Extracted records
-- ==== Sys2Proof/Machine/Framing.lean ====
section
/-!
DEFINITION. Sample ingest, STFT framing and the FFT step: PUSHSAMPLES (42_framing_fft.md) and PUSHSAMPLES2 (43_stereo.md).
-/

namespace Sys2Proof.Machine

open Sys2Proof

/-! ## The FFT step (R185..R192, R213) -/

/-- The window multiply: sample times coefficient at the same index (R186). -/
def State.windowed (s : State) (c : Channel) : List F32 :=
  (List.range s.cfg.fftSize).map fun j => Numerics.mul (s.accWord c j) (s.winWord j)

/-- FFTBUF filled: the windowed samples, then `fftSize` words `+0.0` (R43, R185, R187). -/
def loadFftbuf (c : Channel) (s : State) : State :=
  s.setFftbuf c (Memory.ofListFrom 0 (s.windowed c ++ List.replicate s.cfg.fftSize plusZero))

/-- FFTBUF after the step: nothing it holds survives (R43; log 16). -/
def clearFftbuf (c : Channel) (s : State) : State := s.setFftbuf c []

/-- The transform's input, read back from FFTBUF (R185). -/
def State.fftInput (s : State) (c : Channel) : List F32 := (List.range s.cfg.fftSize).map (s.fftbufWord c)

/-- The magnitudes of the kept bins `0 .. numBins − 1` (R187, R188, R189). -/
def State.spectrum (s : State) (c : Channel) : List F32 :=
  let y := s.fftInput c
  (List.range s.cfg.numBins).map fun k =>
    let x := Numerics.rfft s.cfg.fftSize y k
    Numerics.mag x.1 x.2 s.cfg.fftSize

/-- The magnitudes of a channel's accumulator: FFTBUF loaded, then transformed (R185, R213). -/
def State.magnitudes (s : State) (c : Channel) : List F32 := (loadFftbuf c s).spectrum c

/-- Every sample of the frame is finite (R195). -/
def State.frameFinite (s : State) (c : Channel) : Bool :=
  (List.range s.cfg.fftSize).all fun j => isFinite (s.accWord c j)

/-- The MagnitudeFrame of the accumulator (R185, R191, R192); with a non-finite sample every bin is any value (R195). -/
def State.monoFrame (s : State) : Slot :=
  if s.frameFinite .left then { mag := (s.magnitudes .left).map Numerics.db, pan := [] }
  else { mag := (List.range s.cfg.numBins).map (Config.anyMag s.draws), pan := [] }

/-- The StereoFrame of the two accumulators (R213, R214, R215); with a non-finite sample every bin is any value (R195). -/
def State.stereoFrame (s : State) : Slot :=
  if s.frameFinite .left && s.frameFinite .right then
    let pairs := (s.magnitudes .left).zip (s.magnitudes .right)
    { mag := pairs.map fun m => Numerics.db (Numerics.mean2 m.1 m.2), pan := pairs.map fun m => Numerics.pan m.1 m.2 }
  else
    { mag := (List.range s.cfg.numBins).map (Config.anyMag s.draws)
      pan := (List.range s.cfg.numBins).map (Config.anyPan s.draws) }

/-- FFTSTEP (R185): one frame made and pushed. The draw counter moves on, so that no two frames share free values. -/
def fftStep (s : State) : State :=
  let frame := s.monoFrame
  frPush frame { clearFftbuf .left s with draws := s.draws + 1 }

/-- FFTSTEP2 (R213): one frame made from both channels and pushed. -/
def fftStep2 (s : State) : State :=
  let frame := s.stereoFrame
  frPush frame { clearFftbuf .right (clearFftbuf .left s) with draws := s.draws + 1 }

/-! ## Append, trigger, shift (R182, R183, R184, R211) -/

/-- One sample appended (R182). -/
def append (x : F32) (s : State) : State :=
  { s with acc0 := s.acc0.write s.writePos x, writePos := s.writePos + 1 }

/-- One sample pair appended at the one offset (R211, R212). -/
def append2 (x : F32 × F32) (s : State) : State :=
  { s with
    acc0 := s.acc0.write s.writePos x.1
    acc1 := s.acc1.write s.writePos x.2
    writePos := s.writePos + 1 }

/-- The overlap shift (R184). -/
def shift (s : State) : State :=
  { s with
    acc0 := s.acc0.shiftDown s.cfg.fftSize s.cfg.hopSize
    writePos := s.cfg.fftSize - s.cfg.hopSize }

/-- The overlap shift of both accumulators (R211). -/
def shift2 (s : State) : State :=
  { s with
    acc0 := s.acc0.shiftDown s.cfg.fftSize s.cfg.hopSize
    acc1 := s.acc1.shiftDown s.cfg.fftSize s.cfg.hopSize
    writePos := s.cfg.fftSize - s.cfg.hopSize }

/-- One sample of PUSHSAMPLES: append; where the accumulator is full, an FFT step and the shift (R181, R183). -/
def ingest (s : State) (x : F32) : State :=
  let s := append x s
  if s.writePos = s.cfg.fftSize then shift (fftStep s) else s

/-- One sample pair of PUSHSAMPLES2 (R211). -/
def ingest2 (s : State) (x : F32 × F32) : State :=
  let s := append2 x s
  if s.writePos = s.cfg.fftSize then shift2 (fftStep2 s) else s

/-- PUSHSAMPLES's effect: its samples one at a time (R181). -/
def afterPushSamples (data : List F32) (s : State) : State := data.foldl ingest s

/-- PUSHSAMPLES2's effect: its sample pairs one at a time (R211). -/
def afterPushSamples2 (left right : List F32) (s : State) : State := (left.zip right).foldl ingest2 s

/-- `PUSHSAMPLES n, data` (R181). -/
def execPushSamples (data : List F32) (s : State) : Host.Outcome State Fault Refusal :=
  guarded (.pushSamples data) s (afterPushSamples data s)

/-- `PUSHSAMPLES2 n, left, right` (R211). -/
def execPushSamples2 (left right : List F32) (s : State) : Host.Outcome State Fault Refusal :=
  guarded (.pushSamples2 left right) s (afterPushSamples2 left right s)

end Sys2Proof.Machine
end

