-- ==== Sys2Proof/Laws/Frames.lean ====
section
/-!
SUPPORT. What a frame is made of: the window table read back, FFTBUF read back, and the lengths of spectra and frames.
-/

namespace Sys2Proof.Machine

open Sys2Proof

/-- The window table holds the coefficients of its size and nothing beyond. -/
theorem windowTable_read (type : WindowType) (size i : Nat) :
    (windowTable type size).read i = if i < size then some (Numerics.window type size i) else none := by
  rw [windowTable, Memory.read_ofListFrom, if_neg (Nat.not_lt_zero i), Nat.sub_zero]
  split_ifs with h
  · simp [h]
  · rw [List.getElem?_eq_none]; simpa using h

@[simp] theorem windowed_length (s : State) (c : Channel) : (s.windowed c).length = s.cfg.fftSize := by
  simp [State.windowed]

/-- The transform's input read back from FFTBUF is the windowed samples. -/
theorem fftInput_loadFftbuf (s : State) (c : Channel) : (loadFftbuf c s).fftInput c = s.windowed c := by
  apply List.ext_getElem?
  intro i
  by_cases h : i < s.cfg.fftSize
  · have hr : ((loadFftbuf c s).fftbuf c).read i = some (Numerics.mul (s.accWord c i) (s.winWord i)) := by
      rw [loadFftbuf, State.fftbuf_setFftbuf_same, Memory.read_ofListFrom, if_neg (Nat.not_lt_zero i), Nat.sub_zero,
        List.getElem?_append_left (by simpa using h)]
      simp [State.windowed, h]
    have hs : (loadFftbuf c s).cfg = s.cfg := by simp [loadFftbuf]
    simp only [State.fftInput, State.fftbufWord, wordOf, hs, List.getElem?_map, List.getElem?_range h, Option.map_some, hr,
      State.windowed, Option.getD_some]
  · rw [List.getElem?_eq_none (by simpa [State.fftInput, loadFftbuf] using h), List.getElem?_eq_none (by simpa using h)]

/-- The magnitudes of a channel, over the windowed samples. -/
theorem magnitudes_eq (s : State) (c : Channel) :
    s.magnitudes c = (List.range s.cfg.numBins).map fun k =>
      Numerics.mag (Numerics.rfft s.cfg.fftSize (s.windowed c) k).1 (Numerics.rfft s.cfg.fftSize (s.windowed c) k).2
        s.cfg.fftSize := by
  rw [State.magnitudes, State.spectrum, fftInput_loadFftbuf]
  simp [loadFftbuf]

@[simp] theorem magnitudes_length (s : State) (c : Channel) : (s.magnitudes c).length = s.cfg.numBins := by
  simp [magnitudes_eq]

@[simp] theorem monoFrame_mag_length (s : State) : s.monoFrame.mag.length = s.cfg.numBins := by
  unfold State.monoFrame; split <;> simp

@[simp] theorem stereoFrame_mag_length (s : State) : s.stereoFrame.mag.length = s.cfg.numBins := by
  unfold State.stereoFrame; split <;> simp

@[simp] theorem stereoFrame_pan_length (s : State) : s.stereoFrame.pan.length = s.cfg.numBins := by
  unfold State.stereoFrame; split <;> simp

/-- A slot of the FrameRing that was written answers its own words. -/
theorem magWords_getElem (s : State) (j m k : Nat) (frame : Slot) (hr : s.fr.slots.read j = some frame) (hk : k < m)
    (hm : k < frame.mag.length) : (s.magWords j m)[k]? = frame.mag[k]? := by
  simp [State.magWords, State.magWord, hr, hk, hm]

theorem panWords_getElem (s : State) (j m k : Nat) (frame : Slot) (hr : s.fr.slots.read j = some frame) (hk : k < m)
    (hm : k < frame.pan.length) : (s.panWords j m)[k]? = frame.pan[k]? := by
  simp [State.panWords, State.panWord, hr, hk, hm]

@[simp] theorem magWords_length (s : State) (j m : Nat) : (s.magWords j m).length = m := by simp [State.magWords]

@[simp] theorem panWords_length (s : State) (j m : Nat) : (s.panWords j m).length = m := by simp [State.panWords]

end Sys2Proof.Machine
end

▸ **What is required**: Would you copy, unchanged, the stretch of the records above that begins at the line containing "def State.stereoFrame (s" and ends at the line containing "pan := (List.range", and only that?

▸ **Answer to the problem**:
def State.stereoFrame (s : State) : Slot :=
  if s.frameFinite .left && s.frameFinite .right then
    let pairs := (s.magnitudes .left).zip (s.magnitudes .right)
    { mag := pairs.map fun m => Numerics.db (Numerics.mean2 m.1 m.2), pan := pairs.map fun m => Numerics.pan m.1 m.2 }
  else
    { mag := (List.range s.cfg.numBins).map (Config.anyMag s.draws)
      pan := (List.range s.cfg.numBins).map (Config.anyPan s.draws) }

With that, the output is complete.